A bunch of classes at issue here including:

a. Non-User Class: All persons in the United States whose PII, Personal
Information, or Private Information was disclosed to, or accessed, collected,
tracked, taken, or used by Defendants without consent or authorization.

b. ChatGPT User Class: All persons in the United States who used ChatGPT,
whose Private Information was disclosed to, or intercepted, accessed, collected,
tracked, taken, or used by Defendants without consent or authorization.

c. ChatGPT API User Class: All persons in the United States who used other
platforms, programs, or applications which integrated ChatGPT technology,
whose Private Information was disclosed to, or intercepted, accessed, collected,
tracked, taken, or used by Defendants without consent or authorization.

d.

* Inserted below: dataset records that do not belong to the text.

/-- R403: PARSE of a valid frame loads its header and reports OK. -/
theorem execParse_of_validFrame {s : State} (hvalid : ValidFrame s) :
    execParse s = .next s.loadHeader.done := by
  rw [execParse_eq, s.frameStatus_eq_ok_iff.mpr hvalid]; rfl

/-- R403: a PARSE that reports OK has found a valid frame and loaded its header. -/
theorem execParse_of_status_ok {s t : State} (h : execParse s = .next t) (hok : t.status = .ok) :
    ValidFrame s ∧ t = s.loadHeader.done := by
  have heq : s.loadHeader.withStatus s.frameStatus = t := Host.Outcome.next.inj ((execParse_eq s).symm.trans h)
  subst heq
  have hvalid : ValidFrame s := s.frameStatus_eq_ok_iff.mp hok
  exact ⟨hvalid, Host.Outcome.next.inj (h.symm.trans (execParse_of_validFrame hvalid))⟩

/-- R403: SEQ holds what PARSE loads into it. -/
theorem State.loadHeader_seq_toNat (s : State) : s.loadHeader.seq.toNat = s.memRead 0 2 :=
  (BitVec.toNat_ofNat _ _).trans (Nat.mod_eq_of_lt (s.memRead_lt 0 2))

/-- R403: ACK holds what PARSE loads into it. -/
theorem State.loadHeader_ack_toNat (s : State) : s.loadHeader.ack.toNat = s.memRead 2 2 :=
  (BitVec.toNat_ofNat _ _).trans (Nat.mod_eq_of_lt (s.memRead_lt 2 2))

/-- R403: LEN holds what PARSE loads into it. -/
theorem State.loadHeader_len_toNat (s : State) : s.loadHeader.len.toNat = s.memRead 8 4 :=
  (BitVec.toNat_ofNat _ _).trans (Nat.mod_eq_of_lt (s.memRead_lt 8 4))

/-- R304: any flag byte but 0 is set. -/
theorem decflag_eq_decide (b : Byte) : decflag b = decide (b ≠ 0#8) := by
  by_cases hb : b = 0#8 <;> simp [decflag, hb]

/-- Settles O24. -/
theorem parseRule : Obligations.ParseRule := by
  refine ⟨decodeCommand_word .parse, fun s => ⟨_, execParse_eq s, rfl, s.loadHeader_seq_toNat,
    s.loadHeader_ack_toNat, s.loadHeader_len_toNat, fun k hk => ?_, rfl⟩⟩
  exact (s.decodeFlags_getLsbD k hk).trans (decflag_eq_decide _)

/-- Settles O25. -/
theorem parseReportsOkExactlyForValidFrames : Obligations.ParseReportsOkExactlyForValidFrames :=
  fun s => ⟨_, execParse_eq s, s.frameStatus_eq_ok_iff⟩

/-! ### PARSE after BUILD (R404) -/

/-- R404: a frame buffer that reads as the header BUILD laid out of `s` loads `s`'s header registers. -/
theorem State.loadHeader_of_writeHeader {s u : State} (hcfg : u.cfg = s.cfg)
    (hfb : ∀ i, u.fbByte i = s.writeHeader.fbByte i) :
    u.loadHeader.seq = s.seq ∧ u.loadHeader.ack = s.ack ∧ u.loadHeader.flags = s.flags ∧
      u.loadHeader.len = s.len := by
  have hread (i k : Nat) : u.memRead i k = s.writeHeader.memRead i k :=
    State.memRead_congr hcfg fun d _ _ => hfb d
  refine ⟨BitVec.eq_of_toNat_eq ?_, BitVec.eq_of_toNat_eq ?_, ?_, BitVec.eq_of_toNat_eq ?_⟩
  · rw [State.loadHeader_seq_toNat, hread, State.memRead_writeHeader_seq]
  · rw [State.loadHeader_ack_toNat, hread, State.memRead_writeHeader_ack]
  · exact (State.decodeFlags_congr fun i _ _ => hfb i).trans s.decodeFlags_writeHeader
  · rw [State.loadHeader_len_toNat, hread, State.memRead_writeHeader_len]

/-- R308 reads the parameters and FB only. -/
theorem validFrame_congr {s t : State} (hcfg : s.cfg = t.cfg) (hfb : ∀ i, s.fbByte i = t.fbByte i) :
    ValidFrame s ↔ ValidFrame t := by
  have hread (i k : Nat) : s.memRead i k = t.memRead i k := State.memRead_congr hcfg fun d _ _ => hfb d
  simp only [ValidFrame, hread, hcfg]

/-- Settles O27: what BUILD left is a valid frame, and its fields read as the registers it was made of. -/
theorem buildThenParse : Obligations.BuildThenParse := by
  intro s t u h hok hcfg hfb hpow
  have hvalid : ValidFrame t := buildEmitsOnlyValidFrames s t h hok
  obtain ⟨-, rfl⟩ := execBuild_of_status_ok h hok
  have hbyte (i : Nat) : u.fbByte i = s.writeHeader.done.fbByte i := State.fbByte_congr hfb hpow i
  obtain ⟨hseq, hack, hflags, hlen⟩ := State.loadHeader_of_writeHeader (s := s) hcfg hbyte
  exact ⟨_, execParse_of_validFrame ((validFrame_congr hcfg hbyte).mpr hvalid), hseq, hack, hflags, hlen, rfl,
    hbyte, fun i hi => (hbyte i).trans (s.fbByte_writeHeader_payload hi)⟩

/-! ### BUILD after PARSE (R405) -/

/-- R205: byte `d` of a field's value, split again, is the field's byte `d`. -/
theorem State.splitBytes_memRead_getD (s : State) {i k d : Nat} (hd : d < k) :
    (splitBytes s.cfg.order k (s.memRead i k)).getD d 0#8 = s.fbByte (i + d) := by
  rw [State.splitBytes_memRead, List.getD_eq_getElem?_getD, State.fbBytes_getElem?, if_pos hd, Option.getD_some]

/-- R405: the header laid out again from what PARSE loaded of it is the same, with its flag bytes made 0
or 1. -/
theorem State.fbByte_writeHeader_loadHeader (s : State) (i : Nat) :
    s.loadHeader.writeHeader.fbByte i =
      if 4 ≤ i ∧ i < 8 then (if s.fbByte i = 0#8 then 0#8 else 1#8) else s.fbByte i := by
  rw [State.fbByte_writeHeader, State.loadHeader_seq_toNat, State.loadHeader_ack_toNat,
    State.loadHeader_len_toNat, State.loadHeader_cfg, State.loadHeader_flags, State.fbByte_loadHeader]
  by_cases h2 : i < 2
  · rw [if_pos h2, if_neg (by omega), State.splitBytes_memRead_getD s h2, Nat.zero_add]
  by_cases h4 : i < 4
  · rw [if_neg h2, if_pos h4, if_neg (by omega), State.splitBytes_memRead_getD s (by omega),
      Nat.add_sub_cancel' (by omega)]
  by_cases h8 : i < 8
  · rw [if_neg h2, if_neg h4, if_pos h8, if_pos (by omega), State.decodeFlags_getLsbD _ _ (by omega),
      Nat.add_sub_cancel' (by omega), encflag_decflag]
  rw [if_neg h2, if_neg h4, if_neg h8, if_neg (by omega : ¬ (4 ≤ i ∧ i < 8))]
  by_cases h12 : i < 12
  · rw [if_pos h12, State.splitBytes_memRead_getD s (by omega), Nat.add_sub_cancel' (by omega)]
  · rw [if_neg h12]
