-- ==== Sys2Proof/Machine/Ops.lean ====
section
/-! DEFINITION. The shared operations of the command engine (41_command_engine.md): acceptance, raising an
error, the sequences every command is built from, one event with its answer, the abort, the completion, and
the Controller's step of a command. -/

namespace Sys2Proof.Machine

open Sys2Proof

/-! ## Acceptance and errors -/

/-- Acceptance of a command word (41_command_engine.md R120). -/
def accept (w : Word) (s : State) : State :=
  { s with cmd := acceptedWord w, cur := acceptedWord w, busy := true, phase := .check }

/-- A write of CMD while BUSY is dropped and sets OVR (41_command_engine.md R121). -/
def dropCommand (s : State) : State := { s with ovr := true }

/-- `error_complete(code)`: what `raise` does to a command that fails its checks. It is BBSPI's only form of
taking an exception: nothing is saved, no mode changes and no control is transferred
(41_command_engine.md R128, 60_exceptions.md R200). There is no return from it (R212). -/
def raiseError (code : ErrCode) (s : State) : State :=
  { s with err := code, busy := false, phase := .none }

/-- `ABORTED <- 0`, the check step's first update for an assigned OP (41_command_engine.md R122; log 11). -/
def beginCheck (s : State) : State := { s with aborted := false }

/-- Start a command that passed its checks: its events, NEXT_STATE and PHASE (41_command_engine.md R122). -/
def startRun (events : List (Event × Tag)) (next : Lifecycle) (s : State) : State :=
  { s with seq := events, nextState := next, phase := .run }

/-! ## Sequences every command is built from -/

/-- `T(e)`: a transition and its delay (40_interfaces.md R110). -/
def withDelay (d : Word) (e : Event) : List Event := [e, .delay d]

/-- Every event of a list under one tag (10_state.md R40). -/
def tagged (t : Tag) (events : List Event) : List (Event × Tag) := events.map (fun e => (e, t))

/-- The 12 events of a safe release (40_interfaces.md R111). -/
def safeReleaseEvents (a : Pins) (d : Word) : List Event :=
  withDelay d (.cfgOut a.csPin true) ++ withDelay d (.cfgOut a.clkPin false)
    ++ withDelay d (.cfgOut a.dioPin false)
    ++ withDelay d (.release a.csPin) ++ withDelay d (.release a.clkPin) ++ withDelay d (.release a.dioPin)

/-- `SafeRelease(A, d)`: every event carries the tag RELEASE (40_interfaces.md R111). -/
def safeRelease (a : Pins) (d : Word) : List (Event × Tag) := tagged .release (safeReleaseEvents a d)

/-! ## The Pin Controller's replies -/

/-- The reply to the pin operation at hand: the oldest one State lists, else a free value (log 4). -/
def nextReply (s : State) : PinReply :=
  match s.replies with
  | r :: _ => r
  | [] => Config.pinReply s.draws

/-- The state once that reply is used up. -/
def consumeReply (s : State) : State :=
  match s.replies with
  | _ :: rest => { s with replies := rest }
  | [] => { s with draws := s.draws + 1 }

/-! ## Event steps -/

/-- SR with bit `k` set to the level read (41_command_engine.md R123). -/
def setLevel (sr : BitVec 16) (k : Nat) (level : Bool) : BitVec 16 :=
  if level then sr ||| (1#16 <<< k) else sr &&& ~~~(1#16 <<< k)

/-- `SR[NREAD] <- lvl; NREAD <- NREAD + 1` (41_command_engine.md R123, 43_transaction.md R166). NREAD counts
to 16; a seventeenth level, which no command reads, is dropped (log 13). -/
def storeLevel (level : Bool) (s : State) : State :=
  if s.nread < 16 then { s with sr := setLevel s.sr s.nread level, nread := s.nread + 1 } else s

/-- `abort()`: what remains of the command is replaced with a safe release of its pins, and it ends in
RELEASED (41_command_engine.md R126). -/
def abort (s : State) : State :=
  { s with seq := safeRelease s.actPins s.actDelay, aborted := true, nextState := .released }

/-- The pin operation the Pin Controller has taken and not answered, as an entry of the trace: the first event
of `seq`, at most one (40_interfaces.md R102, 20_memory.md R75). -/
def inFlight (s : State) : List TraceEntry :=
  match s.handshake, s.seq with
  | .taken, (e, _) :: _ => [⟨e, none⟩]
  | _, _ => []

/-- The event trace: every event issued so far, in order, each pin operation from the moment the Pin
Controller takes it, with its answer once it is given (40_interfaces.md R110, 20_memory.md R75; log 8). -/
def eventTrace (s : State) : List TraceEntry := s.trace ++ inFlight s

/-- An event leaves `seq` and enters the trace; the port is idle again (41_command_engine.md R123,
40_interfaces.md R110). -/
def retire (e : Event) (rest : List (Event × Tag)) (answer : Option PinAnswer) (s : State) : State :=
  { s with seq := rest, handshake := .idle, trace := s.trace ++ [⟨e, answer⟩] }

/-- What an answer with `err = 1` does: an abort under NORMAL, RELERR under RELEASE
(41_command_engine.md R124, R125). -/
def pinError (tag : Tag) (s : State) : State :=
  match tag with
  | .normal => abort s
  | .release => { s with relerr := true }

/-- A pin operation that is answered (41_command_engine.md R123, 40_interfaces.md R104). -/
def finishPinOp (e : Event) (tag : Tag) (rest : List (Event × Tag)) (a : PinAnswer) (s : State) : State :=
  let t := retire e rest (some a) s
  if a.err then pinError tag t else if e.isRead then storeLevel a.level t else t

/-- The port after a step in which the operation is not answered (40_interfaces.md R102): an operation once
taken stays taken. -/
def waitHandshake (taken : Bool) (h : Handshake) : Handshake :=
  if taken then .taken else match h with
    | .taken => .taken
    | _ => .presented

/-- One Controller step of a pin operation. Without an answer the Controller waits
(40_interfaces.md R102, 70_reset_and_hazards.md R239; log 5). -/
def pinOpStep (e : Event) (tag : Tag) (rest : List (Event × Tag)) (s : State) : State :=
  let t := consumeReply s
  match nextReply s with
  | .notReady => { t with handshake := waitHandshake false t.handshake }
  | .pending => { t with handshake := waitHandshake true t.handshake }
  | .answered a => finishPinOp e tag rest a t

/-- `event_step()`. A Delay has no answer, cannot fail and changes only `seq` (41_command_engine.md R123,
40_interfaces.md R107; log 14). -/
def eventStep (e : Event) (tag : Tag) (rest : List (Event × Tag)) (s : State) : State :=
  match e with
  | .delay _ => retire e rest none s
  | .cfgOut _ _ => pinOpStep e tag rest s
  | .cfgIn _ => pinOpStep e tag rest s
  | .write _ _ => pinOpStep e tag rest s
  | .read _ => pinOpStep e tag rest s
  | .release _ => pinOpStep e tag rest s

/-! ## Completion and the Controller's step -/

/-- `completion_step()`. `onOk` is what a command's own completion adds when it was not aborted
(41_command_engine.md R127). -/
def completionStep (onOk : State → State) (s : State) : State :=
  let t := if s.aborted then { s with err := .busError } else { onOk s with err := .ok }
  { t with state := s.nextState, busy := false, phase := .none }

/-- The Controller's next step of the command in progress (41_command_engine.md R122, R123, R127): the check
step in CHECK, an event step in RUN while events remain, else the completion step. With PHASE = NONE the
Controller has no enabled step (R129, 60_exceptions.md R221; log 17). -/
def commandStep (check onOk : State → State) (s : State) : State :=
  match s.phase with
  | .none => s
  | .check => check s
  | .run =>
    match s.seq with
    | [] => completionStep onOk s
    | (e, tag) :: rest => eventStep e tag rest s

/-- The step of an accepted word whose OP is unassigned: ILLEGAL_COMMAND at the check step
(60_exceptions.md R205, 30_encoding.md R84; log 12). -/
def illegalStep (s : State) : State := commandStep (raiseError .illegalCommand) id s

end Sys2Proof.Machine
end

Microsoft User Class: All persons in the United States who used Microsoft
platforms, programs, or applications which integrated ChatGPT technology,
whose Private Information was disclosed to, or intercepted, accessed, collected,
tracked, taken, or used by Defendants without consent or authorization.

e. Minor ChatGPT User Class: All persons in the United States who, while 16
years or younger, used ChatGPT, or other platforms, programs, or applications
which integrated ChatGPT API or ChatGPT Plug-In, whose Private
Information was disclosed to, or intercepted, accessed, collected, tracked,
taken, or used by Defendants without consent or authorization.

f. ChatGPT Plus User Class: All persons in the United States who used ChatGPT website or mobile app and whose Personal Information or PII was intercepted, accessed, collected, tracked, stored, shared, taken, or used by Defendants without consent and/or authorization

While it is impossible at this stage to say how many people are in each class, given the millions of daily users these platforms have it is easy to imagine damages surpassing $5BB a day. So while Microsoft famously has over $100BB in cash on hand at any one time, this case could exceed $1.5TT in damages with relative ease–and that’s just looking at one year of exposure.

My goodness.

It is not an overstatement to say that P.M. may be one of the most consequential civil actions ever filed. Not only are the available damages here potentially enough to bankrupt both Microsoft and OpenAI, the crushing and stifling impact of the CIPA as applied to emerging generative AI tools may be sufficient to set back Americas’ AI ambitions and allow less litigious nations–say, China–to take a clear lead in the world’s great AI arms race.

And notably, this complaint does not appear to be some slapped-together hogwash by some lawyer with a crazy pipedream. This thing is well crafted and well thought out. Indeed, even beyond CIPA there are a number of claims that have credibility. This could be an absolute nightmare for OpenAI and Microsoft to deal with.

Obviously, Troutman Amin, LLP has been at the forefront of legal issues in this space and are closely following and reporting on developments here.